Meta and Google news adds fuel to the open-source AI fire

The open-source AI debate is getting even hotter in Big Tech, thanks to recent headlines from Google and Meta.

On Tuesday evening, CNBC reported that Google's newest large language model (LLM) PaLM 2 "uses nearly five times more text data for training than its predecessor," even though when it announced the model last week, Google said it was smaller than the earlier PaLM but uses a more efficient “technique.” The article emphasized that "the company has been unwilling to publish the size or other details of its training data."

While a Google spokesperson declined to comment on the CNBC reporting, Google engineers were, to put it mildly, pissed off by the leak and eager to share their thoughts. In a now-removed tweet, Dmitry (Dima) Lepikhin, a senior staff software engineer at Google DeepMind, tweeted: "whoever leaked PaLM2 details to cnbc, sincerely fuck you!"

And Alex Polozov, a senior staff research scientist at Google, also weighed in with what he called a "rant," pointing out that the leak sets a precedent for increased siloing of research.

Lucas Beyer, a Google AI researcher in Zurich, agreed, tweeting: "It's not the token count (which I don't even know if it's correct) that upsets me, it's the complete erosion of trust and respect. Leaks like this lead to corpspeak and less openness over time, and an overall worse work/research environment. And for what? FFS."

Meta's LeCun: "The platform that will win will be the open one"

Not in response to the Google leak — but in coincidental timing — Meta chief AI scientist Yann LeCun did an interview focusing on Meta's open-source AI efforts with the New York Times, which published this morning.

The piece describes Meta's release of its LLaMA large language model in February as "giving away its AI crown jewels" — since it released the model's source code to "academics, government researchers and others who gave their email address to Meta [and could then] download the code once the company had vetted the individual."

“The platform that will win will be the open one,” LeCun said in the interview, later adding that the growing secrecy at Google and OpenAI is a “huge mistake” and a “really bad take on what is happening.”

In a Twitter thread, VentureBeat journalist Sean Michael Kerner pointed out that Meta has "actually already gave away one of the most critical AI/ML tools ever created — PyTorch.

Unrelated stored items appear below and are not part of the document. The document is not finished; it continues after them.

theorem State.endRound_frame (s : State) (die : Nat) (obj : Nat) :
    Frame ⟨[.sched, .syn], [.SYN_LATE, .SYN_OBJ_VALUE], false⟩ s (State.endRound s die obj) := by
  unfold State.endRound
  extract_lets +onlyGivenNames t0
  extract_lets +onlyGivenNames t1
  (extract_lets +onlyGivenNames t2; refine Frame.via (t := t2) ?_ fun h2 => ?_; rotate_left; clear_value t2; rotate_left)
  · unfold t2
    refine Frame.trans ?_ (State.put_frame (h := ?_) _ _ _ _ _)
    · refine Frame.trans ?_ (State.addWrap_frame (h := ?_) _ _ _ _ _)
      · refine Frame.trans ?_ (State.put_frame (h := ?_) _ _ _ _ _)
        · exact Frame.refl _
        · decide +kernel
      · decide +kernel
    · decide +kernel
  · (extract_lets +onlyGivenNames t3; refine Frame.via (t := t3) ?_ fun h3 => ?_; rotate_left; clear_value t3; rotate_left)
    · unfold t3
      refine Frame.step ?_ (State.onSyn_frame _ _)
      exact h2
    · (extract_lets +onlyGivenNames t4; refine Frame.via (t := t4) ?_ fun h4 => ?_; rotate_left; clear_value t4; rotate_left)
      · unfold t4
        refine Frame.ite ?_ ?_
        · exact h3
        · refine Frame.trans ?_ (State.bump_frame (h := ?_) _ _ _ _ _)
          · exact h3
          · decide +kernel
      · refine Frame.trans ?_ (Frame.foldl fun t5 x5 => ?_)
        · refine Frame.step ?_ (State.setWaiters_frame _ _ _ _)
          exact h4
        · refine Frame.step ?_ (State.wakeWaiter_frame _ _)
          exact Frame.refl _

theorem State.releaseAll_frame (s : State) (rdie : Nat) (ridx : Nat) (gen : Nat) :
    Frame ⟨[.sched, .syn], [.SYN_LATE, .SYN_OBJ_VALUE], false⟩ s (State.releaseAll s rdie ridx gen) := by
  unfold State.releaseAll
  refine Frame.foldl fun t0 x0 => ?_
  refine Frame.step ?_ (State.endRound_frame _ _ _)
  exact Frame.refl _

theorem State.arriveAt_frame (n1 : Nat) (s : State) (die : Nat) (obj : Nat) (org : Nat) :
    Frame ⟨[.sched, .vrt, .syn], [.SYN_EVENTS, .SYN_LATE, .SYN_OBJ_LAST, .SYN_OBJ_LAST_TICK, .SYN_OBJ_VALUE, .SYN_STRAY],
    false⟩ s (State.arriveAt n1 s die obj org) := by
  induction n1 generalizing s die obj org with
  | zero =>
    unfold State.arriveAt
    exact Frame.refl _
  | succ n1 ih =>
    unfold State.arriveAt
    (extract_lets +onlyGivenNames t0; refine Frame.via (t := t0) ?_ fun h0 => ?_; rotate_left; clear_value t0; rotate_left)
    · unfold t0
      refine Frame.step ?_ (State.signedBy_frame _ _ _ _)
      refine Frame.trans ?_ (State.addWrap_frame (h := ?_) _ _ _ _ _)
      · exact Frame.refl _
      · decide +kernel
    · extract_lets +onlyGivenNames t1
      refine Frame.ite ?_ ?_
      · exact h0
      · refine Frame.ite ?_ ?_
        · (extract_lets +onlyGivenNames t2; refine Frame.via (t := t2) ?_ fun h2 => ?_; rotate_left; clear_value t2; rotate_left)
          · unfold t2
            refine Frame.trans ?_ (State.flag_frame (h := ?_) _ _ _ _)
            · exact h0
            · decide +kernel
          · extract_lets +onlyGivenNames t3
            extract_lets +onlyGivenNames t4
            extract_lets +onlyGivenNames t5
            refine Frame.ite ?_ ?_
            · refine Frame.ite ?_ ?_
              · refine Frame.trans ?_ (ih _ _ _ _)
                exact h2
              · refine Frame.step ?_ (State.stray_frame _ _)
                exact h2
            · refine Frame.step ?_ (State.tc0To_frame _ _ _ _ _)
              exact h2
        · extract_lets +onlyGivenNames t6
          extract_lets +onlyGivenNames t7
          (extract_lets +onlyGivenNames t8; refine Frame.via (t := t8) ?_ fun h8 => ?_; rotate_left; clear_value t8; rotate_left)
          · unfold t8
            refine Frame.step ?_ (State.releaseAll_frame _ _ _ _)
            refine Frame.step ?_ (State.endRound_frame _ _ _)
            exact h0
          · refine Frame.ite ?_ ?_
            · refine Frame.step ?_ (State.tc0Bcast_frame _ _ _)
              exact h8
            · exact h8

The foundational stuff needs to be open/and it is. After all, where would OpenAI be without PyTorch?"

Meta's take on open source is nuanced

But even Meta and LeCun will only go so far in terms of openness. For example, Meta had made LLaMA’s model weights available for academics and researchers on a case-by-case basis — including Stanford for its Alpaca project — but those weights were subsequently leaked on 4chan. That leak is what actually allowed developers around the world to fully access a GPT-level LLM for the first time, not the Meta release, which did not include releasing the LLaMA model for commercial use.

VentureBeat spoke to Meta last month about the nuances of its take on the open- vs. closed-source debate. Joelle Pineau, VP of AI research at Meta, said in our interview that accountability and transparency in AI models is essential.

"More than ever, we need to invite people to see the technology more transparently and lean into transparency," she said, explaining that the key is to balance the level of access, which can vary depending on the potential harm of the model.

“My hope, and it’s reflected in our strategy for data access, is to figure out how to allow transparency for verifiability audits of these models,” she said.

On the other hand, she said that some levels of openness go too far. “That’s why the LLaMA model had a gated release,” she explained. “Many people would have been very happy to go totally open. I don’t think that’s the responsible thing to do today.”

LeCun remains outspoken on AI risks being overblown

Still, LeCun remains outspoken in favor of open-source AI, and in the New York Times interview argued that the dissemination of misinformation on social media is more dangerous than the latest LLM technology.

“You can’t prevent people from creating nonsense or dangerous information or whatever,” he said. “But you can stop it from being disseminated.”

And while Google and OpenAI may become more closed with their AI research, LeCun insisted he — and Meta — remain committed to open source, saying "progress is faster when it is open."